● WORK TO COMPLETE: Restrict the output to the lines below starting at the one that contains "(.ifle n1 n2 ·)" and ending at the one that contains "(encode c i)", and restate them word for word, both ends included.

(Dataset entries)

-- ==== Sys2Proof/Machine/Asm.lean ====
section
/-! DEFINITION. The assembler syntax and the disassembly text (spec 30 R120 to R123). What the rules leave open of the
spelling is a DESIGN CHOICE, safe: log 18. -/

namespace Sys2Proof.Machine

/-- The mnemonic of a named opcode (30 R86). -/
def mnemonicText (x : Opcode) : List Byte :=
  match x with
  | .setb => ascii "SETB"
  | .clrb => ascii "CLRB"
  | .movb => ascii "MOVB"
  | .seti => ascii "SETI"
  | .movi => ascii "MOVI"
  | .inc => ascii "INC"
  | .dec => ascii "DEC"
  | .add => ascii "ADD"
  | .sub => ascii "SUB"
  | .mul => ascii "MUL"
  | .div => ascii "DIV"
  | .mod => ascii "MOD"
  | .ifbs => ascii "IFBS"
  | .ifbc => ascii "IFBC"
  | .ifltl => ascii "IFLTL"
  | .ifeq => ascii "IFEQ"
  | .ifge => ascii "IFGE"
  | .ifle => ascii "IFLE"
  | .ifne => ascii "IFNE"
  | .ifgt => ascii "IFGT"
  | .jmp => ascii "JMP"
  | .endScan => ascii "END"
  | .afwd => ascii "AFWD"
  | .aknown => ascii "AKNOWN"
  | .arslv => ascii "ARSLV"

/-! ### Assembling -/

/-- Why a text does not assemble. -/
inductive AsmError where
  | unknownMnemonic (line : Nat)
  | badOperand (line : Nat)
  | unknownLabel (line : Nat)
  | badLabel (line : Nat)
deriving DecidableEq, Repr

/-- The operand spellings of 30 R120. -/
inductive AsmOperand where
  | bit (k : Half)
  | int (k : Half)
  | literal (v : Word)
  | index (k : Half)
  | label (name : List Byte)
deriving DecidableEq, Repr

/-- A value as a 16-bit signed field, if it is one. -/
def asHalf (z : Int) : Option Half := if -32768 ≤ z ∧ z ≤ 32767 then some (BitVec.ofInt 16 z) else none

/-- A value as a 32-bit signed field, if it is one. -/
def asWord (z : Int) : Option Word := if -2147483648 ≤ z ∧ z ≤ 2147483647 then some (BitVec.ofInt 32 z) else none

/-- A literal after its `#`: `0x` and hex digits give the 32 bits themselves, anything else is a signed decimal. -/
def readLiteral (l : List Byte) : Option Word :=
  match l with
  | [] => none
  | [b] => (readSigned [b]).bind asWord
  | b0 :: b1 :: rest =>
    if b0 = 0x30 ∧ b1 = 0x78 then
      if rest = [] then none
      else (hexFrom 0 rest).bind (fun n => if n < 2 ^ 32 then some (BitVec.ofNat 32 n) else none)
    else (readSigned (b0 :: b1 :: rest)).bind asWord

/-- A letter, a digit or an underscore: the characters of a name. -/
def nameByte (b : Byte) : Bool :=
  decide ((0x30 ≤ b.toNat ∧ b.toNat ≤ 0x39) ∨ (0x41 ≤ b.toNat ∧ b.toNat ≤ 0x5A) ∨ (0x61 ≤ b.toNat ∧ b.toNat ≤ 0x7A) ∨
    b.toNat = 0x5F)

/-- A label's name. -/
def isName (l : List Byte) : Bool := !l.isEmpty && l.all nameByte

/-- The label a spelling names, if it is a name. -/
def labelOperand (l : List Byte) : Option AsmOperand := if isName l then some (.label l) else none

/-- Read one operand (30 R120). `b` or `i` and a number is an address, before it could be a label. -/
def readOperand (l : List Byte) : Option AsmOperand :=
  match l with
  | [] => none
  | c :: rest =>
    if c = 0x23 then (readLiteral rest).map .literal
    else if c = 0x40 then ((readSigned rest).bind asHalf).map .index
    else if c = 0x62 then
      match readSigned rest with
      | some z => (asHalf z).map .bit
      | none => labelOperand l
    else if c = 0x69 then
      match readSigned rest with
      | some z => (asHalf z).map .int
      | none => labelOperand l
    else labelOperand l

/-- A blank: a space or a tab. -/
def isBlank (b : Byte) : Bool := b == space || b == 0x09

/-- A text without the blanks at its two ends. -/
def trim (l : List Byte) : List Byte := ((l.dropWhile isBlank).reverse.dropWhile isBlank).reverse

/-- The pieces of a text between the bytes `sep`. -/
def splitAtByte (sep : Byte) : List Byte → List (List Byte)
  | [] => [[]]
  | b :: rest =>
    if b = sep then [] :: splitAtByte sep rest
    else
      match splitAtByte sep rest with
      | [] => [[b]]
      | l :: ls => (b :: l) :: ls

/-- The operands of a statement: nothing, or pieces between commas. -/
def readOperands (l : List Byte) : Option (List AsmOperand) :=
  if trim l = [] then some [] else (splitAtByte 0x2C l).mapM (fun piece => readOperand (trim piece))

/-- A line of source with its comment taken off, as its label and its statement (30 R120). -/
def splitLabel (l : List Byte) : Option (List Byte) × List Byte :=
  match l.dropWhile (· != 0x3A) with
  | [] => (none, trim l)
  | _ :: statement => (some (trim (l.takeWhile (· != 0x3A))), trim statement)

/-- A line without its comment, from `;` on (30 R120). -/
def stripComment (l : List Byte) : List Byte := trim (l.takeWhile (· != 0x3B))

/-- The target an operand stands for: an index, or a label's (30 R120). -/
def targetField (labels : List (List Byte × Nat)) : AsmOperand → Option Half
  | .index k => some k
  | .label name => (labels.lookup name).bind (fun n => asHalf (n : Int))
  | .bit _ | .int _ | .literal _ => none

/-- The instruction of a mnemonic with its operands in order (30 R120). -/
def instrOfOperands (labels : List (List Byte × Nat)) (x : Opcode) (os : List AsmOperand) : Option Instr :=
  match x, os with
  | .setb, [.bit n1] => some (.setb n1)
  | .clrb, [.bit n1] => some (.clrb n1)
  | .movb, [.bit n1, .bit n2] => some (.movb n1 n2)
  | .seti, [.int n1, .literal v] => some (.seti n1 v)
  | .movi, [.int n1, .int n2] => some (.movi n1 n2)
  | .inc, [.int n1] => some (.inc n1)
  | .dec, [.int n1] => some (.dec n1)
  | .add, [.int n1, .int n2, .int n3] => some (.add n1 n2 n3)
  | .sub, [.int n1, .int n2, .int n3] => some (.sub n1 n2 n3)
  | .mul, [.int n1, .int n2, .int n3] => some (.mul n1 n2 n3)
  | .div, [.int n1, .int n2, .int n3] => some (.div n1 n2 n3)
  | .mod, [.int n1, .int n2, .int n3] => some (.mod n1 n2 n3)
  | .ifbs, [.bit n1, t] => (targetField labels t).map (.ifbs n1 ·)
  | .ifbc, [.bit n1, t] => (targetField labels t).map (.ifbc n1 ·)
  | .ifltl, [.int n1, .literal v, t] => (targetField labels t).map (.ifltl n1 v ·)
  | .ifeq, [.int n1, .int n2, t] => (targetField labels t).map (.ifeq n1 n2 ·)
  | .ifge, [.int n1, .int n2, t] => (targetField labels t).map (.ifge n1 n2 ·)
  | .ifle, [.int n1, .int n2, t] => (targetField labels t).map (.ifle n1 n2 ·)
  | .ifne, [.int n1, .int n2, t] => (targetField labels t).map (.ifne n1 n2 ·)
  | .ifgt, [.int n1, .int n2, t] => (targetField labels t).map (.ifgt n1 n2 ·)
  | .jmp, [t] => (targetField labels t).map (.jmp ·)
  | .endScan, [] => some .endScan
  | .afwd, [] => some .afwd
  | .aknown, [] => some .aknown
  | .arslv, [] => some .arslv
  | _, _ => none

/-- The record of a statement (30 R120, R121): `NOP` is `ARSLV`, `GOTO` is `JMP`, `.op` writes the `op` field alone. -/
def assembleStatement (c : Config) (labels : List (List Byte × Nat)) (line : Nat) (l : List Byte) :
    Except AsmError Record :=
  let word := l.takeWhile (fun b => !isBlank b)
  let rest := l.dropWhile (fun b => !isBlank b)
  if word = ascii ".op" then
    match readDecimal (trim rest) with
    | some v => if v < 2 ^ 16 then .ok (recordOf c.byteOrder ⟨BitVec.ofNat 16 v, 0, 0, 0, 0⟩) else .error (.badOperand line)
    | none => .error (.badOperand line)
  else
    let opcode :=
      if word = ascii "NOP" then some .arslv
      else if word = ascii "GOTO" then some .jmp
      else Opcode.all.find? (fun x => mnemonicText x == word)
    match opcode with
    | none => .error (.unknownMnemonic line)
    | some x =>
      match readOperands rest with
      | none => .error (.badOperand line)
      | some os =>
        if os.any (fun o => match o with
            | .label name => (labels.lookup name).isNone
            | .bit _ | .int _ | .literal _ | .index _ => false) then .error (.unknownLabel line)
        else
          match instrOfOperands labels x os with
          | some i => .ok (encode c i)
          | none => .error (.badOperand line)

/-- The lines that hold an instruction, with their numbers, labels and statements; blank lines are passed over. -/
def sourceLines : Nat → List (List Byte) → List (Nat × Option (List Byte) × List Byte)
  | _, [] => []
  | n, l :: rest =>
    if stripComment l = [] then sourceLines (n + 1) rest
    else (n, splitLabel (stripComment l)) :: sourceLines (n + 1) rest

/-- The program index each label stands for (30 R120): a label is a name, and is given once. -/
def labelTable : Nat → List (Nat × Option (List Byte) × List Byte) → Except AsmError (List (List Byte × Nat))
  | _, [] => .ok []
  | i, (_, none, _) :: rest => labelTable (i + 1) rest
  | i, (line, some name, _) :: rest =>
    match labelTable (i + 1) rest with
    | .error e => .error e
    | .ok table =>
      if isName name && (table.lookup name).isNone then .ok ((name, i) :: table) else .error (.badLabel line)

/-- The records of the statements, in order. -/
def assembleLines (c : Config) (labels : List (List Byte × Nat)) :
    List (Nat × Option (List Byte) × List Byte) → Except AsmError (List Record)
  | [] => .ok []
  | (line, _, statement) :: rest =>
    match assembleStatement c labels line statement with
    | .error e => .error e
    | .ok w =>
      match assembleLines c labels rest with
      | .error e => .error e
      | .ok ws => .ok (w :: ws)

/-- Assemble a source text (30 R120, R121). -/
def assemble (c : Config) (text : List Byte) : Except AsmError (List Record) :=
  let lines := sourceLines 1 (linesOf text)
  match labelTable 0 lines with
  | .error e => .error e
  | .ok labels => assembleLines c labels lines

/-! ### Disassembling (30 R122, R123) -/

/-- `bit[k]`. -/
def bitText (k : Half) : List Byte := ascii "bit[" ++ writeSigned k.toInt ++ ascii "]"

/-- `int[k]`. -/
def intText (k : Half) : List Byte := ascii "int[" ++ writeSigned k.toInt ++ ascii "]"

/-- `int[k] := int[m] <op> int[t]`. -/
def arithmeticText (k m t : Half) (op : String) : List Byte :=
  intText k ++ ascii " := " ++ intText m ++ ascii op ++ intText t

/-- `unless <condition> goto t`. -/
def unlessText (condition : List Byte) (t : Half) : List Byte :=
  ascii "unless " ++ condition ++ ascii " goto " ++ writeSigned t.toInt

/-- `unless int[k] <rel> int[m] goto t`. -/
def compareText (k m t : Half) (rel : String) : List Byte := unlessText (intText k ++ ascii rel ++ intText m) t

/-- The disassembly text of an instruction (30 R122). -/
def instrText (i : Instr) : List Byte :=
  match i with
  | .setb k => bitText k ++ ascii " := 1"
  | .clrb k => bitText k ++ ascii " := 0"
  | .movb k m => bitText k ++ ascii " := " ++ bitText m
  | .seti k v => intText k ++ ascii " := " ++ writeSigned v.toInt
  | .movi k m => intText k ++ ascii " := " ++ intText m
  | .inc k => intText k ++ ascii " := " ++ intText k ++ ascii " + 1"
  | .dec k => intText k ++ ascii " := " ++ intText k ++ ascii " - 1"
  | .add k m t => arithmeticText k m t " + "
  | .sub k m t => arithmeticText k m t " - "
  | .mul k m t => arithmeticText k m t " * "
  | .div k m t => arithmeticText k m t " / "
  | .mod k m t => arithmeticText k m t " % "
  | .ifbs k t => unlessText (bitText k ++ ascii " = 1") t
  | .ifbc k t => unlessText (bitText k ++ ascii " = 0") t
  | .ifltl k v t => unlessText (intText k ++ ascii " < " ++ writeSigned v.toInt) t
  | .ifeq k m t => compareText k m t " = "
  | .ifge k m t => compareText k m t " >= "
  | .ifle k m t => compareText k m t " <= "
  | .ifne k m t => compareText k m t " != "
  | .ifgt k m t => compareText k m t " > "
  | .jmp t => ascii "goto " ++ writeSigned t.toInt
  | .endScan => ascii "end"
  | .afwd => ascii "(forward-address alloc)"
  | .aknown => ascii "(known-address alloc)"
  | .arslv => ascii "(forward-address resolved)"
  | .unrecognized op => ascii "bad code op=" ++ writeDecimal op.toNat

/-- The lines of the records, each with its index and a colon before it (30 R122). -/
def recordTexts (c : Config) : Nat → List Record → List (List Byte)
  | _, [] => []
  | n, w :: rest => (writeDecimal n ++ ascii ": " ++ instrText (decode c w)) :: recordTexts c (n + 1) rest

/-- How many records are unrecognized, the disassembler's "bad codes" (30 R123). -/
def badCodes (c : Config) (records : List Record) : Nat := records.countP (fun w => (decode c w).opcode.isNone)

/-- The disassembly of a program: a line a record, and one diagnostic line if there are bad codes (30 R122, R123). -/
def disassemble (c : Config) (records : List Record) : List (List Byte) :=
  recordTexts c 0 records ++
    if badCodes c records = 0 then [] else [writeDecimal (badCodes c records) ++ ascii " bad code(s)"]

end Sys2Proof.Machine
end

● TASK SOLUTION:
  | .ifle, [.int n1, .int n2, t] => (targetField labels t).map (.ifle n1 n2 ·)
  | .ifne, [.int n1, .int n2, t] => (targetField labels t).map (.ifne n1 n2 ·)
  | .ifgt, [.int n1, .int n2, t] => (targetField labels t).map (.ifgt n1 n2 ·)
  | .jmp, [t] => (targetField labels t).map (.jmp ·)
  | .endScan, [] => some .endScan
  | .afwd, [] => some .afwd
  | .aknown, [] => some .aknown
  | .arslv, [] => some .arslv
  | _, _ => none

/-- The record of a statement (30 R120, R121): `NOP` is `ARSLV`, `GOTO` is `JMP`, `.op` writes the `op` field alone. -/
def assembleStatement (c : Config) (labels : List (List Byte × Nat)) (line : Nat) (l : List Byte) :
    Except AsmError Record :=
  let word := l.takeWhile (fun b => !isBlank b)
  let rest := l.dropWhile (fun b => !isBlank b)
  if word = ascii ".op" then
    match readDecimal (trim rest) with
    | some v => if v < 2 ^ 16 then .ok (recordOf c.byteOrder ⟨BitVec.ofNat 16 v, 0, 0, 0, 0⟩) else .error (.badOperand line)
    | none => .error (.badOperand line)
  else
    let opcode :=
      if word = ascii "NOP" then some .arslv
      else if word = ascii "GOTO" then some .jmp
      else Opcode.all.find? (fun x => mnemonicText x == word)
    match opcode with
    | none => .error (.unknownMnemonic line)
    | some x =>
      match readOperands rest with
      | none => .error (.badOperand line)
      | some os =>
        if os.any (fun o => match o with
            | .label name => (labels.lookup name).isNone
            | .bit _ | .int _ | .literal _ | .index _ => false) then .error (.unknownLabel line)
        else
          match instrOfOperands labels x os with
          | some i => .ok (encode c i)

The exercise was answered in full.